First, we extract the data:

In [1]:
spark

Intitializing Scala interpreter ...

Spark Web UI available at http://bea7d995f668:4040
SparkContext available as 'sc' (version = 2.4.4, master = local[*], app id = local-1570730255655)
SparkSession available as 'spark'


res0: org.apache.spark.sql.SparkSession = org.apache.spark.sql.SparkSession@385c9719


In [2]:
val data_key = "housing_data_raw.csv"

val df = spark.read
.format("csv")
.option("header", "true")
.option("inferSchema", "true")
.load(s"./$data_key")

data_key: String = housing_data_raw.csv
df: org.apache.spark.sql.DataFrame = [_c0: int, address: string ... 17 more fields]

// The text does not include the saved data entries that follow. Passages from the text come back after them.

-- ==== Sys2Proof/Config.lean ====
section
/-! DEFINITION. What an instance of the block fixes and what the spec leaves without a value. Every constant here is a free
value: it has no body, so no proof can lean on what it is. -/

namespace Sys2Proof.Config

/-- DESIGN CHOICE (log 4). `CS_ID`, OPEN and opaque (00_scope R8, decision D26): the identifier of the chip-select line. -/
opaque csId : Nat

/-- DESIGN CHOICE (log 4). `CLOCK_HZ`, OPEN, no default (00_scope R8, decision D20): the clock handed to `configure`. -/
opaque clockHz : Nat

/-- DESIGN CHOICE (log 4). `READALL_SCAN_MODE`, OPEN, any 4-bit code (00_scope R8, decision D11). -/
opaque readAllScanMode : BitVec 4

/-- DESIGN CHOICE (log 1, log 2). What hardware reset leaves in SLOT[i] (10_state R34: unspecified): of the reset drawn at
counter `k`. The same reading holds for the six constants below. -/
opaque resetSlot (k i : Nat) : Payload

/-- DESIGN CHOICE (log 1, log 2). IDX after hardware reset (R34: unspecified). -/
opaque resetIdx (k : Nat) : Count

/-- DESIGN CHOICE (log 1, log 2). OK after hardware reset (R34: unspecified). -/
opaque resetOk (k : Nat) : Bool

/-- DESIGN CHOICE (log 1, log 2). LASTCMD after hardware reset (R34: unspecified). -/
opaque resetLastCmd (k : Nat) : Word

/-- DESIGN CHOICE (log 1, log 2). The two bits of OP after hardware reset (R34: unspecified). -/
opaque resetOp (k : Nat) : BitVec 2

/-- DESIGN CHOICE (log 1, log 2). A after hardware reset (R34: unspecified). -/
opaque resetA (k : Nat) : SignedOp

/-- DESIGN CHOICE (log 1, log 2). N after hardware reset (R34: unspecified). -/
opaque resetN (k : Nat) : Count

/-- DESIGN CHOICE (log 1, log 2). LEN after hardware reset (R34: unspecified). -/
opaque resetLen (k : Nat) : Count

/-- DESIGN CHOICE (log 3). What the slot port answers for slot `i` while BUSY (70_reset R225: "any value"), at counter `k`. -/
opaque busySlot (k : Nat) (i : Count) : Payload

/-- DESIGN CHOICE (log 3). The OK bit of STATUS while BUSY (R30, R225), at counter `k`. -/
opaque busyOk (k : Nat) : Bool

/-- DESIGN CHOICE (log 3). The LEN field of STATUS while BUSY (R30, R225), at counter `k`. -/
opaque busyLen (k : Nat) : Count

end Sys2Proof.Config
end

Next, we will drop the same outliers as before.

In [3]:
import org.apache.spark.sql.DataFrame
import org.apache.spark.sql.functions._

def drop_outliers(data: DataFrame) = {
    val drop = List(1618, 3405,10652, 954, 11136, 5103, 916, 10967, 7383, 1465, 8967, 8300, 4997)
    
    data.filter(not($"_c0".isin(drop:_*)))
}

val housing = drop_outliers(df)

import org.apache.spark.sql.DataFrame
import org.apache.spark.sql.functions._
drop_outliers: (data: org.apache.spark.sql.DataFrame)org.apache.spark.sql.Dataset[org.apache.spark.sql.Row]
housing: org.apache.spark.sql.Dataset[org.apache.spark.sql.Row] = [_c0: int, address: string ... 17 more fields]


Then we will cleanup the `lastsolddate` column so that it is a numeric value.

In [4]:
val housing_dateint = housing.withColumn("lastsolddateint", unix_timestamp($"lastsolddate","MM/dd/yy"))

housing_dateint: org.apache.spark.sql.DataFrame = [_c0: int, address: string ... 18 more fields]


Then remove data that may not be helpful (at least initially) for building models.

In [5]:
def drop_geog(data: DataFrame, keep: List[String] = List()) = {
    val removeList = List("info","address","z_address","longitude","latitude","neighborhood",
                          "lastsolddate","zipcode","zpid","usecode", "zestimate","zindexvalue")
    .filter(!keep.contains(_))
    
    data.drop(removeList: _*)
}

drop_geog: (data: org.apache.spark.sql.DataFrame, keep: List[String])org.apache.spark.sql.DataFrame


In [6]:
val housing_dropgeo = drop_geog(housing_dateint)

housing_dropgeo: org.apache.spark.sql.DataFrame = [_c0: int, bathrooms: double ... 6 more fields]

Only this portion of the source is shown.